Normal thyroid follicular cells express VEGF and VEGFR messenger RNA (mRNA) [7–9] and VEGF is a central regulator of angiogenesis in endocrine glands [10]. In Graves' disease, there is enhanced expression of mRNA of VEGF in addition to VEGF-1 and VEGF-2 [7]. It has been postulated that a VEGFR inhibitor could affect thyroid function either by preventing binding of VEGF to normal thyroid cells and/or impairing thyroid blood flow resulting in thyroiditis and thereby causing thyroid dysfunction. Although both sorafenib and sunitinib inhibit VEGFRs, sorafenib does not cause thyroid dysfunction as seen commonly with sunitinib. This could be related to the degree of inhibition of these receptors, although direct comparison of their receptor inhibition is imprecise [11]. Additionally, off target effects of these promiscuous receptor inhibitors may be relevant to the differing effects seen on thyroid function. Further studies are needed to explain this observation.

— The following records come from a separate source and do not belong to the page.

/-- The step that ends the exit; a cause set meanwhile returns the node to BANKED. -/
def execBankedExit (s : State) : Host.Outcome State Fault Refusal :=
  .next <|
    if !s.node.powered ∨ s.node.phase ≠ .exiting then s
    else if s.heldBy = 0 ∧ !s.warmDue then (if s.exitWaits then s else s.release)
    else (s.modNode fun n => { n with phase := .banked }).trainPorts.bankSettle

/-! ### Causes (R449, R453) -/

/-- A write of BANK_CMD. -/
def State.bankCmd (s : State) (v : Nat) : Status × State :=
  if v = 1 then (.ok, s.setCause causeManagement true)
  else if v = 0 then (.ok, s.clearCause causeManagement)
  else (.rangeFault, s)

/-- A write of WARM_RESET. -/
def State.warmReset (s : State) (v : Nat) : Status × State :=
  if v ≠ 1 then (.rangeFault, s)
  else if s.activating then (.busyRetry, s)
  else (.ok, (s.setCause causeWarmReset true).bankSettle)

def execForceHoldChange (active : Bool) (s : State) : Host.Outcome State Fault Refusal :=
  .next <|
    if !s.node.powered then s.setPin pinForceHold active
    else
      let was := s.node.pins.getLsbD pinForceHold
      let s := s.setPin pinForceHold active
      if active then
        let s := s.setCause causeForceHold true
        if was then s else s.raise srcForceHold
      else s.clearCause causeForceHold

def execNodeRstNAssert (s : State) : Host.Outcome State Fault Refusal :=
  .next <|
    if s.node.pins.getLsbD pinNodeRst then s
    else if !s.node.powered then s.setPin pinNodeRst true
    else ((s.setPin pinNodeRst true).setCause causeNodeRst true).modNode fun n => { n with warmPending := true }

/-- On release the pending warm reset proceeds; one in progress completes first. -/
def execNodeRstNRelease (s : State) : Host.Outcome State Fault Refusal :=
  .next <|
    if !s.node.pins.getLsbD pinNodeRst then s
    else if !s.node.powered then s.setPin pinNodeRst false
    else
      let s := s.setPin pinNodeRst false
      let s := if s.node.warmRunning && s.node.warmPending && s.node.phase == .banked then s.warmEnd else s
      s.bankSettle

/-! ### Commands whose end clears a cause (R405, R416, R476) -/

def execThermalClearTimer (s : State) : Host.Outcome State Fault Refusal :=
  .next <|
    if !s.node.powered ∨ s.node.pins.getLsbD pinThermTrip then s
    else
      let s := { s with node := { s.node with stuckDone := false } }
      if s.causeSet causeThermal ∧ s.allResumed then
        let s := s.clearCause causeThermal
        { s with node := { s.node with thermCut := false } }
      else s

def execActivationDone (failed : Option Status) (s : State) : Host.Outcome State Fault Refusal :=
  .next <|
    if !s.node.powered ∨ !s.activating ∨ s.node.phase ≠ .banked then s
    else
      let s := match failed.orElse (fun _ => s.bootBad s.idleSlot) with
        | none =>
          let s := s.bootSlot s.idleSlot
          let s := { s with trust := { s.trust with activeB := s.trust.runningB } }
          (((s.count 0x7100 0xD).setScalar 0x7100 activateState 2).setScalar 0x7100 stageState 0).flashWrite
        | some st =>
          let s := s.bootSlot s.trust.runningB
          ((s.setScalar 0x7100 activateState 3).setScalar 0x7100 stageState 3).setScalar 0x7100 stageReject st.code
      s.clearCause causeActivation

def execRecalibrateDone (measured : List (Nat × List Byte)) (failed : BitVec 4) (s : State) : Host.Outcome State Fault Refusal :=
  .next <|
    if !s.node.powered ∨ s.node.recal = 0 ∨ s.node.phase ≠ .banked then s
    else
      let groups := (List.range 4).filter s.node.recal.getLsbD
      let bad := groups.filter failed.getLsbD
      let s := (groups.filter fun g => !failed.getLsbD g).foldl (fun s g => s.storeGroup measured g) s
      let s := (s.setScalar 0x2006 3 (sumOf (2 ^ ·) bad)).setScalar 0x2006 2 (if bad.isEmpty then 2 else 3)
      { s with node := { s.node with recal := 0 } }.clearCause causeRecalibrate

/-! ### Power and start-up (R413, R445, R447, R448) -/

/-- Is a stored scalar one of the flash? -/
def flashKey (v : Variant) (k : Nat) : Bool := match objAt v (k / 256) (k % 256) with | some o => o.flash | none => false

/-- A physical unit of the fault list that serves a logical unit is replaced by a spare, or leaves it FAULTED. -/
def State.loadFault (s : State) (x : UnitClass × Nat) : State :=
  match (List.range (s.variant.count x.1)).find? fun u => s.physOf x.1 u == some x.2 with
  | none => s
  | some u =>
    match s.sparesFor x.1 u with
    | p :: _ => s.setSpare x.1 u (some p)
    | [] => (s.setSpare x.1 u none).setUnitRec { cls := x.1, unit := u, oper := .faulted }

/-- What power-down leaves: the flash, the fuses and the levels at the pins (R379, R445). Commands that wait, what the node has sent,
and the count of free values are the model's own. -/
def State.flashOnly (s : State) : State :=
  let s0 : State := { pending := s.pending, free := s.free + 2, out := s.out, variant := s.variant }
  let lost := s.flt.flashList
  let s0 : State := { s0 with
    objs := s.objs.filter fun x => flashKey s.variant x.1
    octs := s.octs.filter fun x => flashKey s.variant (x.1 / octSpan)
    tenants := s0.tenants.map fun t => { t with key := s.free }
    node := { pins := s.node.pins, metaKey := s.free + 1 }
    trust := { keyRevoked := s.trust.keyRevoked, rollback := s.trust.rollback, lifecycle := s.trust.lifecycle, slotA := s.trust.slotA,
               slotB := s.trust.slotB, activeB := s.trust.activeB }
    flt := { flashList := lost, failed := s.flt.failed, retired := (lost.map fun r => (r.tier == 0, r.unit, r.location)).dedup }
    fab := { ports := s.fab.ports.map fun p => { p := p.p, bad := p.bad } } }
  let s0 := s0.flt.failed.foldl State.loadFault s0
  let s0 := s0.modMem fun m => { m with tpages := [] }
  ((s0.addRoot 0).getD s0).count 0x4000 3

/-- The slots that the boot ROM tries, in order (R413, R445). -/
def State.bootOrder (s : State) : List Bool :=
  let first := s.trust.activeB != s.node.straps.getLsbD 16
  [first, !first]

/-- The node stays in recovery: the core is held and ALERT_N is low. -/
def State.enterRecovery (s : State) : State :=
  ({ s.endSessions with trust := { s.trust with record := [], running := 0 } }).modNode fun n =>
    { n with recovery := true, coreHeld := true, alertRecovery := true, phase := .starting }

/-- Boot the first slot that its manifest does not rule out. -/
def State.boot (s : State) : State :=
  match s.bootOrder.find? fun b => (s.bootBad b).isNone with
  | some b => s.bootSlot b
  | none => s.enterRecovery

/-- The rising edge of PWRGOOD: straps are sampled and the local counter starts at 0; then steps 2 to 5 of R447 (DESIGN CHOICE, log 9). -/
def execPwrgoodRise (straps : BitVec 32) (s : State) : Host.Outcome State Fault Refusal :=
  .next <|
    if s.node.powered ∧ (s.node.ready ∨ s.node.phase ≠ .starting) then s
    else
      let s := s.flashOnly.modNode fun n => { n with straps := straps &&& 0x1FFFF }
      let pin := fun i => s.node.pins.getLsbD i
      let s := if pin pinForceHold then s.setCause causeForceHold true else s
      let s := if pin pinThermTrip then s.setCause causeThermal true else s
      let s := if pin pinNodeRst then (s.setCause causeNodeRst true).modNode fun n => { n with warmPending := true } else s
      (s.setScalar 0x2006 2 0).applyLds.boot.raiseLevels

/-- PWRGOOD has been low for 1 us: power-down. -/
def execPwrgoodFall (s : State) : Host.Outcome State Fault Refusal :=
  .next <| if s.node.powered then s.flashOnly.modNode fun n => { n with powered := false, coreHeld := true } else s

def execRecoveryEntry (s : State) : Host.Outcome State Fault Refusal :=
  .next <| if s.node.powered ∧ s.node.phase = .starting ∧ !s.node.ready then s.enterRecovery else s
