-- ==== Sys2Proof/Safety.lean ====
section
/-! DEFINITION. Sys2Proof/Safety.lean: what a sound state of the node is, in the terms that claims use. -/

namespace Sys2Proof.Machine

open Sys2Proof

/-- The stores that keep only what differs from a default hold their canonical form: frame contents, OCTETS bytes and
scalar object values. -/
def State.Canonical (s : State) : Prop :=
  Memory.wf s.mem.data = true ∧ assocWf octDefaultKey s.octs = true ∧ assocWf (scalarDefault s.variant) s.objs = true

/-- Request `r` is `q`, a request with opcode `op` that its own row may run now: started here, not for a peer, the core running, no
privileged read stalled on it, ORDER satisfied, and the lower-tier controllers done with its pieces or no frame there (R16, R187, R266, R314). -/
abbrev State.Runs (s : State) (r : Nat) (q : Req) (op : Nat) : Prop :=
  s.req r = some q ∧ q.phase = .started ∧ q.isLocal = true ∧ q.op = op ∧ s.coreRuns = true ∧ s.stalled r = false ∧ s.orderOk q = true ∧
  s.gateOpen q = true

/-- Request `r` is `q`, a request that edits table entries and may run now, no privileged read of a page that it edits stalled (R209). -/
abbrev State.Edits (s : State) (r : Nat) (q : Req) (op : Nat) : Prop :=
  s.Runs r q op ∧ ((s.editRanges q).any fun x => s.pageStalled q.tenant x.1 x.2) = false

/-- In `t`, request `r` is `q` ended with a status and a result. -/
abbrev State.Ended (t : State) (r : Nat) (q : Req) (st : Status) (res : Nat) : Prop :=
  t.req r = some { q with phase := .ended st res }

/-- In `t`, request `r` is `q`, accepted and waiting. -/
abbrev State.Waits (t : State) (r : Nat) (q : Req) (w : Wait) : Prop :=
  t.req r = some { q with phase := .waiting w, accepted := true }

/-- Request `q` names the live sequence `x` by its handle in bits 175:128 of its entry, and the descriptor of `x` is readable
(R68, R187). -/
abbrev State.NamesSeq (s : State) (q : Req) (x : Seq) : Prop :=
  s.findSeq q.tenant (opHandle q.entry) q.accepted = some x ∧ s.descLost x = false

/-- The request's turn on a sequence has come: no accepted writer or FORK of it is still live (R74, R79, R99). -/
abbrev State.HasTurn (s : State) (q : Req) (h : Nat) : Prop :=
  if q.accepted then s.anyLive q.after = false else s.earlier q (fun y => y.writesInto h || (y.op == opFORK && opHandle y.entry == h)) = []

/-- A FORK's turn on its parent has come: no SEQ_TRUNCATE accepted before it is still live (R99; log 71). -/
abbrev State.HasForkTurn (s : State) (q : Req) (h : Nat) : Prop :=
  if q.accepted then s.anyLive q.after = false else s.earlier q (fun y => y.op == opSEQ_TRUNCATE && opHandle y.entry == h) = []

/-- The child that a FORK request `q` of parent `p` describes (R75). -/
abbrev childOf (q : Req) (p : Seq) : Seq :=
  { idx := 0, gen := 0, tenant := q.tenant, comp := q.comp, geom := p.geom, base := opAddrHigh q.entry, cap := p.cap,
    fills := p.fills.map fun _ => fld q.entry 207 176, rclass := fld q.entry 210 208, parent := p.handle }

/-- What an APPEND request `q` writes into sequence `x` of geometry `g` (R73). -/
abbrev appendOf (q : Req) (x : Seq) (g : Geom) : Append :=
  ⟨x, g, layerRun (apLfirst q.entry) (apLcount q.entry) g.layers, x.fill (apLfirst q.entry), apTokens q.entry, apSrcK q.entry,
    apSrcV q.entry, q.job⟩

/-- The copies of the shared pages among the new frames `l` of an APPEND, issued on `u` (R73 step 2). -/
abbrev State.afterCopies (u : State) (q : Req) (x : Seq) (g : Geom) (l : List ((Nat × Nat) × Nat)) : State :=
  (l.filterMap fun y => (u.pageMap x y.1.1 y.1.2).map fun m => (y, m.frame)).foldl
    (fun s y => s.cowCopy q.job g y.2 y.1.2 (x.fill y.1.1.1 - 256 * y.1.1.2)) (u.modReq q.id fun q => { q with newFrames := l, accepted := true })

/-- An APPEND that has passed its checks in `s` has its frames `l` and may write in `v`: it has just taken them and no copy of a shared page is
under way, or it had taken them and its copies have completed (R73). -/
abbrev State.AppendReady (s : State) (q : Req) (x : Seq) (g : Geom) (v : State) (l : List ((Nat × Nat) × Nat)) : Prop :=
  (q.newFrames ≠ [] ∧ s.hasCmds q.id = false ∧ l = q.newFrames ∧ v = s) ∨
  (q.newFrames = [] ∧ ∃ s1 s2, s.takeTables q.tenant ((s.appendNeeds (appendOf q x g)).flatMap fun lp =>
      tablePagesFor (x.pageAddr g.frame lp.1 lp.2) g.frame (leafLow g.frame)) = some s1 ∧
    allocEach (fun lp s => s.allocPage q.tenant q.comp x.idx lp.1 lp.2 g.frame g.blockBytes) (s.appendNeeds (appendOf q x g)) s1 = .got l s2 ∧
    s.copiesBad (appendOf q x g) = none ∧ s.slotsBad (appendOf q x g) = none ∧ v = s2.afterCopies q x g l ∧ v.hasCmds q.id = false)

/-- The layers of a sequence whose fill lies above `k`. -/
abbrev State.layersAbove (_ : State) (x : Seq) (k : Nat) : List Nat := (List.range x.fills.length).filter fun l => decide (k < x.fill l)

/-- The mappings of sequence `x` in `u` that a SEQ_TRUNCATE to length `k` in `s` clears: the pages at and above `k` of the layers
filled above it (R79). -/
abbrev truncGone (s : State) (x : Seq) (u : State) (k : Nat) : List Mapping :=
  (u.seqMaps x).filter fun m =>
    (s.layersAbove x k).contains (x.pageOf (s.seqFrameBytes x) m.addr).1 &&
      decide (k ≤ 256 * (x.pageOf (s.seqFrameBytes x) m.addr).2)

/-- The work record of a loan operation as dispatch begins (R155). -/
abbrev loanStart (op : Nat) (d : List Byte) (p : LoanPlan) (s : State) : LoanWork :=
  { op := op, desc := d, rows := p.rows.zipIdx.map fun x => (x.2, x.1), outs := p.outs,
    jobs := [], rowsDone := 0,
    fwd := ((if op = nbGATHER then p.outs else p.rows).zipIdx.filter fun x => (s.unitFor x.1.frame).isNone).map (·.2) }

/-- Packet `p` of a class and type passes the port's checks in order (R239): the node is powered, no rehearsal swallows it, its
format is good, it comes to this node from a source that a map admits, and it finds room in its pool (R240). -/
abbrev State.Arrives (s : State) (p : Packet) (cls : PClass) (type : Nat) : Prop :=
  s.node.powered = true ∧ s.rehearses rehPeer p.src = false ∧ s.badFormat p = false ∧ p.cls = cls ∧ p.type = type ∧
  p.dst = s.nodeId ∧ s.sourceOk p = true ∧ (p.crowded = false ∨ p.carries = true)

/-- After `p` has been heard, the node takes packets of its class and its connection is `c`: open or draining, with its context cached (R239 steps 5 to 7). -/
abbrev State.OnConnOf (s : State) (p : Packet) (c : Conn) : Prop :=
  (s.heard p).takes p = true ∧ (s.heard p).conn p.conn = some c ∧ c.peer = p.src ∧ c.tenant = p.tenant ∧ (c.state = .opened ∨ c.state = .draining) ∧ c.cached = true

/-- The state in which a packet on its connection is handled: heard, its context hit counted, its use noted. -/
abbrev State.heardOn (s : State) (p : Packet) (c : Conn) : State :=
  ((s.heard p).count 0x6400 2).modConn c.num fun c => { c with lastUse := (s.heard p).now }

/-- A SACK `p` on connection `c` noted: the window moved, its packets acknowledged, the paths, the round trip and the credit updated
(R242, R245, R248, R249). -/
abbrev ackedBy (s : State) (p : Packet) (c : Conn) : State :=
  let m := sackOf p.payload
  let x := c.send m.space
  let acked := x.outs.filter fun o => o.sent && m.shows o.psn
  (s.heardOn p c).accepted.modConn c.num fun c' =>
    let c' := { c'.setSend m.space { x with cum := m.cum, outs := x.outs.filter fun o => !(o.sent && m.shows o.psn) } with
      paths := c.paths.zipIdx.map fun y =>
        let z := if acked.any (·.path == y.2) then { y.1 with expiries := 0 } else y.1
        if z.carried p then z.learn (s.heardOn p c).accepted.now
            (((s.heardOn p c).accepted.now % seqMod + 2 * seqMod - m.echo - m.dwell) % seqMod) m.space m.rxCe m.rxPkts
          else z }
    let c' := if acked.isEmpty then c'
      else c'.sample (s.heardOn p c).accepted.rtoMin
        (((s.heardOn p c).accepted.now % seqMod + 2 * seqMod - m.echo - m.dwell) % seqMod)
    if m.space = 0 ∧ psnBelow c'.limit m.limit then { c' with limit := m.limit } else c'

/-- Request `q` came from a peer, and its remote operation may run here now, its turn come (R274, R287, R292) and the banks it names
between their units' steps (R174); `u` is the state in which it touches them. -/
abbrev State.AtTarget (s u : State) (r : Nat) (q : Req) (op n psn : Nat) : Prop :=
  s.req r = some q ∧ q.op = op ∧ q.phase = .started ∧ q.remote = none ∧ s.coreRuns = true ∧ s.stalled r = false ∧
  q.origin = .remote n psn ∧ s.turnOf q = true ∧ s.gateOpen q = true ∧ s.blockedBy q = none ∧ u = s.unlined q

/-- The state after an atomic operation: its word answered, its ledger entry written (R296-R298). -/
abbrev atomicDone (s : State) (q : Req) (width old result : Nat) (data : List Byte) : State :=
  let n := (s.rcqOf q).1
  let psn := match s.conn n with
    | some c => (c.srsp.next + if data.isEmpty then 0 else 1) % seqMod
    | none => 0
  let s := s.modConn n fun c => { c with
    ledger := c.ledger.map fun l => l.add { reqId := q.wireId, psn := psn, status := .ok, width := width, old := old } }
  ((s.answer n q.wireId q.epoch data (endEntry q.op (hdrUser q.entry) (hdrReqId q.entry) .ok result) q.age).modReq q.id fun q =>
    { q with answered := true }).endReq q.id .ok result

/-- A VOP frame `f` on the management port, under its open session `x`, with a good tag and a new SEQ (R383-R388). -/
abbrev State.InSession (s : State) (f : VopFrame) (x : Session) : Prop :=
  s.node.powered = true ∧ f.route = .mgmtPort ∧ s.routeOn .mgmtPort = true ∧ f.ver = 1 ∧ f.op ∈ vopOps ∧ f.len ≤ vopMax ∧
  bit f.flags 7 = false ∧ f.session ≠ 0 ∧ s.mgmt.sessions.find? (·.id == f.session) = some x ∧ x.route = .mgmtPort ∧
  vopTag x.key true (vopCovered f) = f.tag ∧ x.lastSeq < f.seq

/-- The state in which a frame under session `x` is carried out: its time and its source address noted (R382, R388). -/
abbrev State.heardIn (s : State) (x : Session) (f : VopFrame) : State := s.modSession x.id fun y => { y with lastAt := s.clk.ltime, mac := f.mac }

/-- The state once an answer to a frame that met state `s0` has been stored under its SEQ and sent (R382, R387). -/
abbrev answered (s0 : State) (x : Session) (f : VopFrame) (a : Answer) : State :=
  let reply := vopReply f (some x.key) a.st (a.index.getD f.index) a.value a.last
  let s := (a.state.modSession x.id fun y => { y with lastSeq := f.seq, reply := reply }).afterReply f a.st
  if s.clk.fabref then s.emit (.vop .mgmtPort (s0.mgmtFrame f.mac reply)) else s

/-- Frame `f` is a COMMIT with value 0 by role 0 of one index whose staged values are the session's own: `c` are the values, and `u`
is the state once they are no longer staged (R389, R393). -/
abbrev State.Commits (s : State) (f : VopFrame) (x : Session) (c : Changes) (u : State) : Prop :=
  f.op = opCommit ∧ x.role = 0 ∧ f.payload = [0] ∧ f.index ≠ 0xFFFF ∧ indexObjs s.variant f.index ≠ [] ∧
  (s.heardIn x f).heldByOther x.id f.index = false ∧ c = (s.heardIn x f).mgmt.changes x.id f.index ∧ c ≠ [] ∧
  u = (s.heardIn x f).modMgmt fun m => m.unstage x.id f.index

/-- Frame `f` is a WRITE by role 0 of object `o` that is there, in a form and with a value that its type allows (R378, R392). -/
abbrev State.Writes (s : State) (f : VopFrame) (x : Session) (o : Obj) : Prop :=
  f.op = opWrite ∧ x.role = 0 ∧ objAt s.variant f.index f.sub = some o ∧ o.acc ≠ .const ∧ o.acc ≠ .ro ∧
  o.ty.lengthOk f.payload.length = true ∧ o.ty.bytes ≤ vopMax ∧ objAbsent s.variant f.index f.sub = false ∧
  o.ty.valueOk (o.ty.fromWire f.payload) = true

end Sys2Proof.Machine
end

The RET proto-oncogene is located on chromosome 10q11.2 and encodes a cell membrane receptor tyrosine kinase that has a crucial role in transducing growth and differentiation signals in tissues derived from the neural crest such as the adrenal medulla and thyroid C cells [12, 13]. Physiologic functions of RET broadly include survival, cell growth and differentiation. As both sunitinib and sorafenib both inhibit RET kinase activity, this may contribute to the hypothyroidism observed.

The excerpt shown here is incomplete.